Keeping Distributed Field Workers Engaged on Safety When No One Is Watching
According to Safety+Health Magazine, one of the core challenges facing field safety managers today is the “distributed workforce” problem: when employees are scattered across multiple remote sites and rarely set foot in a central office, maintaining consistent safety engagement becomes significantly harder. Safety professionals and at least one field services CEO say the answer lies in deliberate communication strategies, blended training approaches, and personal accountability structures.
Background
Safety+Health Magazine writer Kevin Druley spoke with David Hunyar, corporate safety manager for Central States Water Resources in St. Louis, MO, and Paul Danos, CEO of Danos, an energy services provider based in Gray, LA, about the realities of managing safety for a workforce that is rarely in the same place at the same time.
Hunyar put the problem plainly. “If we’re not out there and can’t see that they’re doing it right or wrong, we don’t know if they missed a training piece or we didn’t train properly, or if they’re blatantly ignoring the rule,” he told the magazine. “It’s hard to identify root causes to anything.”
Danos offered a concrete picture of just how distributed some field workforces are. He estimates that only 10% of his company’s field workforce operates in environments where Danos oversees the majority of the work. That means 90% of their people are working in conditions the company does not directly control, a reality that will be familiar to any oilfield services company, pipeline subcontractor, or infrastructure crew working across multi-operator sites in places like the Permian Basin or the Gulf Coast.
Analysis
The distributed workforce challenge is not new for subcontractors and field service companies. It has been baked into the business model since the first crew truck rolled out to a wellsite. What is changing is the expectation from operators, regulators, and insurers that safety performance be documented, consistent, and verifiable, even when your supervisor is three sites away.
What Hunyar and Danos are describing is a structural gap that many smaller subcontractors either underestimate or address informally. When a crew operates without direct supervision, safety culture either holds or it doesn’t. If that culture hasn’t been deliberately built through consistent communication and structured accountability, the informal version takes over. That informal version may be fine, or it may be a serious liability waiting to surface.

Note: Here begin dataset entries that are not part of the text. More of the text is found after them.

/-- `nextEpoch` writes the part `jr` alone. -/
@[simp] theorem nextEpoch_frame (s : State) :
    (nextEpoch s).part = s.part ∧ (nextEpoch s).md = s.md ∧ (nextEpoch s).port = s.port ∧ (nextEpoch s).zn = s.zn ∧ (nextEpoch s).cal = s.cal ∧ (nextEpoch s).media = s.media ∧ (nextEpoch s).tw = s.tw ∧ (nextEpoch s).sup = s.sup ∧ (nextEpoch s).boot = s.boot ∧ (nextEpoch s).keys = s.keys ∧ (nextEpoch s).ev = s.ev ∧ (nextEpoch s).adm = s.adm ∧ (nextEpoch s).time = s.time ∧ (nextEpoch s).th = s.th ∧ (nextEpoch s).pw = s.pw ∧ (nextEpoch s).it = s.it ∧ (nextEpoch s).tel = s.tel ∧ (nextEpoch s).hist = s.hist ∧ (nextEpoch s).free = s.free ∧ (nextEpoch s).pending = s.pending := by
  unfold nextEpoch
  exact ⟨rfl, rfl, rfl, rfl, rfl, rfl, rfl, rfl, rfl, rfl, rfl, rfl, rfl, rfl, rfl, rfl, rfl, rfl, rfl, rfl⟩

/-- `closeLandRow` writes the part `media` alone. -/
@[simp] theorem closeLandRow_frame (s : State) :
    (closeLandRow s).part = s.part ∧ (closeLandRow s).md = s.md ∧ (closeLandRow s).port = s.port ∧ (closeLandRow s).zn = s.zn ∧ (closeLandRow s).cal = s.cal ∧ (closeLandRow s).jr = s.jr ∧ (closeLandRow s).tw = s.tw ∧ (closeLandRow s).sup = s.sup ∧ (closeLandRow s).boot = s.boot ∧ (closeLandRow s).keys = s.keys ∧ (closeLandRow s).ev = s.ev ∧ (closeLandRow s).adm = s.adm ∧ (closeLandRow s).time = s.time ∧ (closeLandRow s).th = s.th ∧ (closeLandRow s).pw = s.pw ∧ (closeLandRow s).it = s.it ∧ (closeLandRow s).tel = s.tel ∧ (closeLandRow s).hist = s.hist ∧ (closeLandRow s).free = s.free ∧ (closeLandRow s).pending = s.pending := by
  unfold closeLandRow
  exact ⟨rfl, rfl, rfl, rfl, rfl, rfl, rfl, rfl, rfl, rfl, rfl, rfl, rfl, rfl, rfl, rfl, rfl, rfl, rfl, rfl⟩

/-- `setAlm` writes the part `boot` alone. -/
@[simp] theorem setAlm_frame (s : State) (f : Alm → Alm) :
    (setAlm s f).part = s.part ∧ (setAlm s f).md = s.md ∧ (setAlm s f).port = s.port ∧ (setAlm s f).zn = s.zn ∧ (setAlm s f).cal = s.cal ∧ (setAlm s f).media = s.media ∧ (setAlm s f).jr = s.jr ∧ (setAlm s f).tw = s.tw ∧ (setAlm s f).sup = s.sup ∧ (setAlm s f).keys = s.keys ∧ (setAlm s f).ev = s.ev ∧ (setAlm s f).adm = s.adm ∧ (setAlm s f).time = s.time ∧ (setAlm s f).th = s.th ∧ (setAlm s f).pw = s.pw ∧ (setAlm s f).it = s.it ∧ (setAlm s f).tel = s.tel ∧ (setAlm s f).hist = s.hist ∧ (setAlm s f).free = s.free ∧ (setAlm s f).pending = s.pending := by
  unfold setAlm
  exact ⟨rfl, rfl, rfl, rfl, rfl, rfl, rfl, rfl, rfl, rfl, rfl, rfl, rfl, rfl, rfl, rfl, rfl, rfl, rfl, rfl⟩

/-- `railsOff` writes the parts `port` and `tw` and `sup` alone. -/
@[simp] theorem railsOff_frame (s : State) :
    (railsOff s).part = s.part ∧ (railsOff s).md = s.md ∧ (railsOff s).zn = s.zn ∧ (railsOff s).cal = s.cal ∧ (railsOff s).media = s.media ∧ (railsOff s).jr = s.jr ∧ (railsOff s).boot = s.boot ∧ (railsOff s).keys = s.keys ∧ (railsOff s).ev = s.ev ∧ (railsOff s).adm = s.adm ∧ (railsOff s).time = s.time ∧ (railsOff s).th = s.th ∧ (railsOff s).pw = s.pw ∧ (railsOff s).it = s.it ∧ (railsOff s).tel = s.tel ∧ (railsOff s).hist = s.hist ∧ (railsOff s).free = s.free ∧ (railsOff s).pending = s.pending := by
  unfold railsOff
  exact ⟨rfl, rfl, rfl, rfl, rfl, rfl, rfl, rfl, rfl, rfl, rfl, rfl, rfl, rfl, rfl, rfl, rfl, rfl⟩

/-- `saveClock` writes the part `time` alone. -/
@[simp] theorem saveClock_frame (s : State) (sealed : Bool) :
    (saveClock s sealed).part = s.part ∧ (saveClock s sealed).md = s.md ∧ (saveClock s sealed).port = s.port ∧ (saveClock s sealed).zn = s.zn ∧ (saveClock s sealed).cal = s.cal ∧ (saveClock s sealed).media = s.media ∧ (saveClock s sealed).jr = s.jr ∧ (saveClock s sealed).tw = s.tw ∧ (saveClock s sealed).sup = s.sup ∧ (saveClock s sealed).boot = s.boot ∧ (saveClock s sealed).keys = s.keys ∧ (saveClock s sealed).ev = s.ev ∧ (saveClock s sealed).adm = s.adm ∧ (saveClock s sealed).th = s.th ∧ (saveClock s sealed).pw = s.pw ∧ (saveClock s sealed).it = s.it ∧ (saveClock s sealed).tel = s.tel ∧ (saveClock s sealed).hist = s.hist ∧ (saveClock s sealed).free = s.free ∧ (saveClock s sealed).pending = s.pending := by
  unfold saveClock
  exact ⟨rfl, rfl, rfl, rfl, rfl, rfl, rfl, rfl, rfl, rfl, rfl, rfl, rfl, rfl, rfl, rfl, rfl, rfl, rfl, rfl⟩

/-- `setAcc` writes the part `tw` alone. -/
@[simp] theorem setAcc_frame (s : State) (i : Nat) :
    (setAcc s i).part = s.part ∧ (setAcc s i).md = s.md ∧ (setAcc s i).port = s.port ∧ (setAcc s i).zn = s.zn ∧ (setAcc s i).cal = s.cal ∧ (setAcc s i).media = s.media ∧ (setAcc s i).jr = s.jr ∧ (setAcc s i).sup = s.sup ∧ (setAcc s i).boot = s.boot ∧ (setAcc s i).keys = s.keys ∧ (setAcc s i).ev = s.ev ∧ (setAcc s i).adm = s.adm ∧ (setAcc s i).time = s.time ∧ (setAcc s i).th = s.th ∧ (setAcc s i).pw = s.pw ∧ (setAcc s i).it = s.it ∧ (setAcc s i).tel = s.tel ∧ (setAcc s i).hist = s.hist ∧ (setAcc s i).free = s.free ∧ (setAcc s i).pending = s.pending := by
  unfold setAcc
  exact ⟨rfl, rfl, rfl, rfl, rfl, rfl, rfl, rfl, rfl, rfl, rfl, rfl, rfl, rfl, rfl, rfl, rfl, rfl, rfl, rfl⟩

The Danos model is worth examining closely. Rather than relying on a general supervisor to keep tabs on distributed workers, the company assigns each field employee an account manager, a personnel coordinator, and a project manager. That’s three named points of contact, each with a defined role in maintaining connection with individual workers. The company also deliberately keeps these touchpoints active through a mix of phone contact, field visits, and face-to-face meetings at heliports and worksites. This is not accidental. It is a structured investment in human connection that serves a safety function.
For smaller subcontractors who can’t afford that ratio of staff to field workers, the principle still translates. The question is whether someone, anyone, has an explicit responsibility to maintain regular contact with each field employee, and whether that contact includes safety as a routine topic rather than a reaction to incidents.
On training, Danos makes a point that cuts against the instinct many safety managers have to default to in-person sessions for everything. “We always think that an in-person, face-to-face communication around safety is better,” he told Safety+Health, “but it’s just not practical to get to everybody all the time. So, it’s just finding the right balance.” The recommendation is to build a deliberate strategy, deciding in advance which messages require in-person delivery and which can be handled effectively through digital tools. This is a more sophisticated approach than simply defaulting to one channel or the other.
Technology clearly plays a supporting role in distributed workforce safety, though the source article does not detail specific platforms. The broader point stands: multiple communication methods are necessary when workers are spread thin across geography and shift schedules.
What It Means for Subcontractors
- Don’t assume presence equals safety culture. When your crews are autonomous, the absence of visible unsafe behavior is not the same as a functioning safety program. Build in active verification.
- Assign ownership of worker contact. Follow the Danos model in principle, even at smaller scale. Every field employee should have a named person responsible for regular check-ins that include safety conversations.
- Develop a training channel strategy before you need it. Decide which safety topics require face-to-face delivery and which can be handled digitally. Leaving this to chance means inconsistent coverage across sites.
- Communication frequency matters more than formality. Hunyar’s point is simple but worth repeating: if workers don’t hear from you regularly, they don’t know the rules and you lose the ability to help them. Consistent contact, even brief, is foundational.
- Root cause analysis is harder without presence. If an incident occurs on a remote site with minimal supervision, your ability to understand what happened is compromised. Better pre-incident engagement, through check-ins, near-miss reporting, and training verification, gives you more to work with after the fact.
- Operators are watching this. Distributed workforce safety management is increasingly a prequalification and contract performance issue. Companies that can demonstrate structured engagement programs for remote workers are better positioned to hold and renew operator relationships.